Questa contrazione vede le punte più elevate tra i ceti produttivi, tra chi lavora. Scendono infatti mediamente di quasi 20 punti gli indicatori della presidente del Consiglio tra ceti dirigenti, lavoratori autonomi, impiegati e insegnanti, operai. Che erano anche i ceti che più degli altri avevano allora espresso fiducia in lei. […] C’è una evidente delusione sia da parte di chi pensava ad un governo capace di tenere la barra sui temi economici, senza grandi deviazioni dalla linea del governo Draghi (ceti medio-alti e scolarizzati) e da parte di chi invece si aspettava interventi favorevoli e di protezione (ceti medio-bassi e lavoro autonomo).

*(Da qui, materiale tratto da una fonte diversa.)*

-- ==== Sys2Proof/WellFormed.lean ====
section
/-!
DEFINITION. WellFormed.lean: which commands are formed as their rows of the table say. `exec` has a meaning for the others
too: a host access at another address is that address's access (log entry 6), and a cut beyond a step's last change is a
cut after it.
-/

namespace Sys2Proof

/-- The addresses whose write has a row of its own; SCANC has rows for the bytes 0x00 and 0x01 only (R37, R38). -/
def writeHasRow (a : Addr) (d : Byte) : Bool :=
  [0x03#6, 0x04#6, 0x1E#6, 0x20#6, 0x22#6, 0x26#6, 0x27#6, 0x28#6, 0x29#6, 0x2C#6, 0x2D#6, 0x2E#6, 0x2F#6, 0x34#6, 0x35#6,
   0x36#6, 0x3F#6].contains a || (a == 0x1F#6 && (d == 0#8 || d == 1#8))

/-- The low-byte addresses of the write-only pairs LVENS, LVENC, LVRQS, LVRQC and SRCCL (R2). -/
def isWriteLow (a : Addr) : Bool := [0x26#6, 0x28#6, 0x2C#6, 0x2E#6, 0x34#6].contains a

/-- The addresses whose read has a row of its own: TQLOST, TQHT0, LVACC and FLDB (R1). -/
def readHasRow (a : Addr) : Bool := [0x19#6, 0x1A#6, 0x21#6, 0x3E#6].contains a

/-- A cut lies within the changes of its step, of which there are `n`. -/
def cutWithin (n : Nat) : Option Nat → Bool
  | none => true
  | some k => decide (k ≤ n)

/-- The command is formed as its row says. -/
def Instr.wellFormed : Instr → Bool
  | .registerWrite a d => !writeHasRow a d
  | .lowByteWrite a _ => isWriteLow a
  | .lowByteRead a => !readHasRow a
  | .setTime cut | .setDate cut | .setAlarm cut | .clearAlarm cut | .setAdjust cut => cutWithin 1 cut
  | .backupWrite cut => cutWithin 7 cut
  | .clearResetRecord cut => cutWithin 4 cut
  | .saveConfig cut => cutWithin 25 cut
  | .fullResetSequence cut => cutWithin 70 cut
  | .hostSideReset cut => cutWithin 4 cut
  | .lampsWrite _ | .mbcmdWrite _ | .badCommand | .echo | .resetDevice | .loadEntry | .readEntry | .setClass | .readClass
  | .restoreLayout | .setChord | .readChord | .setLocks | .readKeystate | .endHold | .insert | .flush | .setRoute
  | .readRoute | .readTime | .readAlarm | .backupRead | .readResetRecord | .setConfig | .readConfig | .loadConfig
  | .watchdogSet | .tqlostRead | .headSnapshot | .tqtake _ | .scancStop | .scancRun | .lvctlWrite _ | .accept
  | .release _ | .lvens _ | .lvenc _ | .lvrqs _ | .lvrqc _ | .srccl _ | .idstart _ | .fldbRead | .wdkick _
  | .selectionStep | .presence | .presenceReleased | .answerWindowTimeout | .presenceStuckTimeout
  | .identityShiftEnd _ | .chainCycleCompletion | .timebaseTick | .repeatExpiry | .firstExpiry | .secondExpiry
  | .scanPass _ | .haltDetection | .oscillatorResume | .nreset | .brownOutEntry | .returnToMainOn | .vddLoss
  | .vddBelowBrownOutLevel | .vbatLoss | .vbatPresent | .nhrstRelease | .softFullReset => true

end Sys2Proof
end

Infine, dal punto di vista della collocazione politica, i principali cali di valutazione si hanno tra coloro che non si collocano sull’asse sinistra/destra (dove sono maggiormente presenti ceti medio-bassi e astensionisti) e tra i centristi.
LE INTENZIONI DI VOTO
Ma, ancora una volta, le ricadute sulle intenzioni di voto sono assai meno rilevanti. Se guardiamo i risultati delle elezioni politiche del settembre 2022, solo tre partiti segnano differenze apprezzabili, in un quadro dove indecisi e astensionisti rappresentano il 42,2 per cento dell’elettorato: Fratelli d’Italia che cresce di oltre tre punti dal 26% delle Politiche all’attuale 29,3%; il Movimento 5 Stelle che cresce di 1,8 punti passando dal 15,4% di allora al 17,2% di oggi; Forza Italia che decresce di 1,3 punti, dall’8,1% al 6,8%. Da aggiungere il Terzo polo che aveva ottenuto il 7,8% alle Politiche e che oggi, sommando — ammesso che sia lecito — i voti di Azione e Italia viva arriva al 6,7%.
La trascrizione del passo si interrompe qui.